Artificial intelligence can accurately predict hospital admission numbers due to COVID-19 up to four weeks in advance, new research showed.
The research involved developing an AI-based system using COVID wastewater sampling from 159 countries in the US, covering nearly 100 million Americans, along with US hospital admission records to build the prediction model.
"Current prediction methods are based on COVID-19 laboratory testing, or self-testing and reporting, however this does not pick up asymptomatic cases, and many countries are moving away from rigorous testing requirements," said Dr. Xuan Li from the University of Technology Sydney's (UTS) Faculty of Engineering and IT.
Li together with colleague Professor Qilin Wang led the research alongside researchers from UNSW Sydney, Delft University of Technology and Morgan State University.
The study was supported by the Australian Research Council and the Australian Academy of Science.
"COVID-19 still poses a heavy burden on healthcare systems around the world. The number of Australians in hospital with COVID-19 peaked at around 5,500. Rapid increases in patient numbers can stress frontline healthcare capacity and increase fatality rates," said Li.
Dr. Xuan Li, UTS
Li was recently awarded a two-year grant from the Australian Academy of Science WH Gladstones Population and Environment Fund to develop an Australian-based wastewater prediction model.

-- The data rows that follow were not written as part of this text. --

-- ==== Sys2Proof/Proofs/RunOutcomes.lean ====
section
/-! PROOFS. What an interval expiry does to every run, by its state (O37). -/

namespace Sys2Proof.Machine

theorem isNone_eq_none {α : Type} [BEq α] (o : Option α) : o.isNone = (o == none) := by
  cases o <;> rfl

/-! ### A run after its turn -/

theorem computeRun_run (r : Fin 4) (x : RunSettings) (closing : Bool) (s : State) :
    (computeRun r x closing s).runs[r] = { s.runs[r] with last := some (s.recordOf r x) } := by
  rw [(computeRun_loopOnly r x closing s).runs]
  exact Vector.getElem_set_self r.isLt

theorem computeRun_pulse (r : Fin 4) (x : RunSettings) (closing : Bool) (s : State) :
    (computeRun r x closing s).pulses[r] = s.pulses[r].taken := by
  rw [(computeRun_loopOnly r x closing s).pulses]
  exact Vector.getElem_set_self r.isLt

theorem computeRun_retainedRun (r : Fin 4) (x : RunSettings) (closing : Bool) (s : State) :
    (computeRun r x closing s).retained.runs[r]
      = s.retained.runs[r].take (s.recordOf r x) (s.outputOf r x) := by
  rw [(computeRun_loopOnly r x closing s).retained]
  exact computedRun_totals r x s

theorem closeAtExpiry_run (r : Fin 4) (s : State) :
    (closeAtExpiry r s).runs[r] = { s.runs[r] with state := .closed } := by
  rw [(closeAtExpiry_loopOnly r s).runs]
  exact Vector.getElem_set_self r.isLt

theorem closeAtExpiry_pulse (r : Fin 4) (s : State) :
    (closeAtExpiry r s).pulses[r] = s.pulses[r].closeRun := by
  rw [(closeAtExpiry_loopOnly r s).pulses]
  exact Vector.getElem_set_self r.isLt

theorem closeAtExpiry_retained (r : Fin 4) (s : State) : (closeAtExpiry r s).retained = s.retained :=
  (closeAtExpiry_loopOnly r s).retained

theorem openAtExpiry_run (r : Fin 4) (s : State) :
    (openAtExpiry r s).runs[r]
      = { s.runs[r] with state := .opened, preOpen := s.pulses[r].counts.get s.pulses[r].totalizing } :=
  Vector.getElem_set_self r.isLt

theorem openAtExpiry_pulse (r : Fin 4) (s : State) :
    (openAtExpiry r s).pulses[r] = { s.pulses[r] with counts := ⟨0, 0⟩ } :=
  Vector.getElem_set_self r.isLt

theorem take_settings (k : RunRetained) (rec : IntervalRecord) (out : IntervalOutput) :
    (k.take rec out).settings = k.settings := rfl

theorem take_eq {k : RunRetained} {x : RunSettings} (h : k.settings = some x) (rec : IntervalRecord)
    (out : IntervalOutput) :
    k.take rec out = { settings := some x, residues := out.residues, totals := k.totals.add rec } := by
  rw [← h]
  rfl

/-- A field set to the value it has. -/
theorem RunVolatile.with_state {v : RunVolatile} {st : RunState} (h : v.state = st)
    (last : Option IntervalRecord) : { v with last } = { v with state := st, last } := by
  subst h
  rfl

/-- R3: a run that computes, and closes if it is CLOSING. -/
structure Computes (r : Fin 4) (x : RunSettings) (s t : State) : Prop where
  run : t.runs[r]
    = { s.runs[r] with
        state := if s.runs[r].state = .closing then .closed else .opened
        last := some (s.recordOf r x) }
  pulse : t.pulses[r]
    = { s.pulses[r] with
        counts := ⟨0, 0⟩, batchDisagree := 0
        windows := if s.runs[r].state = .closing then ⟨0, 0⟩ else s.pulses[r].windows }
  retained : t.retained.runs[r] = s.retained.runs[r].take (s.recordOf r x) (s.outputOf r x)
  flow : ∀ c ∈ flowConds r,
    t.cond c
      = if s.runs[r].state = .closing then
          { s.told c (flowActive x (sampleRun r x s) (s.outputOf r x) c) with active := false }
        else s.told c (flowActive x (sampleRun r x s) (s.outputOf r x) c)

theorem expireRun_computes {r : Fin 4} {x : RunSettings} {s : State}
    (h : s.runs[r].state = .opened ∨ s.runs[r].state = .closing) (hx : s.settings r = some x) :
    Computes r x s (expireRun s r) := by
  rcases h with h | h
  · have open1 : s.runs[r].state ≠ .closing := by rw [h]; decide
    rw [expireRun_of_opened h, computeIfLoaded_of_settings hx]
    refine ⟨?_, ?_, computeRun_retainedRun r x false s, fun c hc => ?_⟩
    · rw [computeRun_run, if_neg open1, RunVolatile.with_state h]
    · rw [computeRun_pulse, if_neg open1]
      rfl
    · rw [computeRun_cond hc, if_neg open1]
  · rw [expireRun_of_closing h, computeIfLoaded_of_settings hx]
    refine ⟨?_, ?_, ?_, fun c hc => ?_⟩
    · rw [closeAtExpiry_run, computeRun_run, if_pos h]
    · rw [closeAtExpiry_pulse, computeRun_pulse, if_pos h]
      rfl
    · rw [closeAtExpiry_retained, computeRun_retainedRun]
    · rw [closeAtExpiry_cond hc, computeRun_cond hc, if_pos h]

Cost-effective early warning system
Professor Wang said the research reveals wastewater surveillance combined with AI-based modelling can be a cost-effective early warning system, allowing public health officials to better prepare for and manage pandemic waves, and efficiently allocate limited healthcare resources.

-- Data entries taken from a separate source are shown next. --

-- ==== Sys2Proof/Machine/Bytes.lean ====
section
/-! DEFINITION. Byte sequences: exclusive or, big-endian numbers, bits under the two orders, blocks, and the packing of
bytes into 32-bit words (`00_scope.md` R11 to R14, `20_memory.md` R62, R70). -/

namespace Sys2Proof.Machine

/-- `Xor(s, t)`, byte-wise (`00_scope.md` R11). -/
def xorBytes (s t : Bytes) : Bytes := List.zipWith (· ^^^ ·) s t

/-- `Rep(b, n)` (`00_scope.md` R11). -/
def rep (b : Byte) (n : Nat) : Bytes := List.replicate n b

/-- `Zeros(n)` (`00_scope.md` R11). -/
def zeroBytes (n : Nat) : Bytes := rep 0 n

/-- `s[a .. b)` (`00_scope.md` R11). -/
def slice (s : Bytes) (a b : Nat) : Bytes := (s.drop a).take (b - a)

/-- `Int(s)`, big-endian (`00_scope.md` R13). -/
def intOf (s : Bytes) : Nat := s.foldl (fun v b => v * 256 + b.toNat) 0

/-- `BE(v, n)`, the `n`-byte big-endian sequence of `v` (`00_scope.md` R13). -/
def beBytes (v n : Nat) : Bytes := (List.range n).map fun k => BitVec.ofNat 8 (v / 256 ^ (n - 1 - k))

/-- The place inside a byte of the bit with number `j mod 8` of its sequence (`00_scope.md` R12). -/
def bitPlace (order : BitOrder) (j : Nat) : Nat :=
  match order with
  | .msbFirst => 7 - j % 8
  | .lsbFirst => j % 8

/-- `Bit(s, k, order)` (`00_scope.md` R12). -/
def bitOf (order : BitOrder) (s : Bytes) (k : Nat) : Bool := (s.getD (k / 8) 0).getLsbD (bitPlace order k)

/-- The byte whose bit in place `q` is `f q`. -/
def byteOfPlaces (f : Nat → Bool) : Byte :=
  BitVec.ofNat 8 ((f 0).toNat + 2 * (f 1).toNat + 4 * (f 2).toNat + 8 * (f 3).toNat
    + 16 * (f 4).toNat + 32 * (f 5).toNat + 64 * (f 6).toNat + 128 * (f 7).toNat)

/-- The byte sequence whose bits are `bits`, numbered by `order`; eight bits make a byte. -/
def bytesOfBits (order : BitOrder) (bits : List Bool) : Bytes :=
  (List.range (bits.length / 8)).map fun i =>
    byteOfPlaces fun q => bits.getD (8 * i + bitPlace order q) false

/-- The blocks of `s`: block `i` is `s[i·BS .. (i+1)·BS)` (`20_memory.md` R70, R71). -/
def blocksOf (bs : Nat) (s : Bytes) : List Bytes :=
  (List.range (s.length / bs)).map fun i => slice s (i * bs) ((i + 1) * bs)

/-- The four bytes of a word, byte 0 the most significant (`20_memory.md` R62). -/
def wordBytes (w : Word) : Bytes :=
  [w.extractLsb' 24 8, w.extractLsb' 16 8, w.extractLsb' 8 8, w.extractLsb' 0 8]

/-- The word of four bytes, byte 0 the most significant (`20_memory.md` R62). -/
def wordOfBytes (b0 b1 b2 b3 : Byte) : Word := ((b0 ++ b1) ++ b2) ++ b3

end Sys2Proof.Machine
end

Wang noted that while wastewater monitoring is already conducted in many countries, it is limited to showing whether COVID-19 is present in a region, as well as a rough estimation of whether the burden is increasing or decreasing.
"We used AI to pick up patterns and changes in the data and learn from this to increase the accuracy of predictions.”
Professor Qilin Wang UTS
"Variables that can influence hospital admissions include changing behaviour due to public policies, vaccination rates, holidays and weather. The established model can help accurately predict the hospitalisation needs due to COVID-19 in the region," said Wang.
The way forward
Li hopes to extend her research to include other infectious diseases that can be detected through wastewater-based epidemiology, including food-borne pathogens, such as salmonella and E-coli, and viruses such as flu, norovirus and hepatitis A.
"My PhD focused on sewer design to reduce concrete corrosion, however I graduated right around the time of COVID-19 and saw an opportunity to monitor and study the pandemic," said Dr Li.
"I'm grateful for the opportunity to receive the WH Gladstones award, particularly as an early career researcher, to explore the potential to create early-warning systems for COVID-19 and other diseases. I hope this work can benefit the community and inspire other women in science."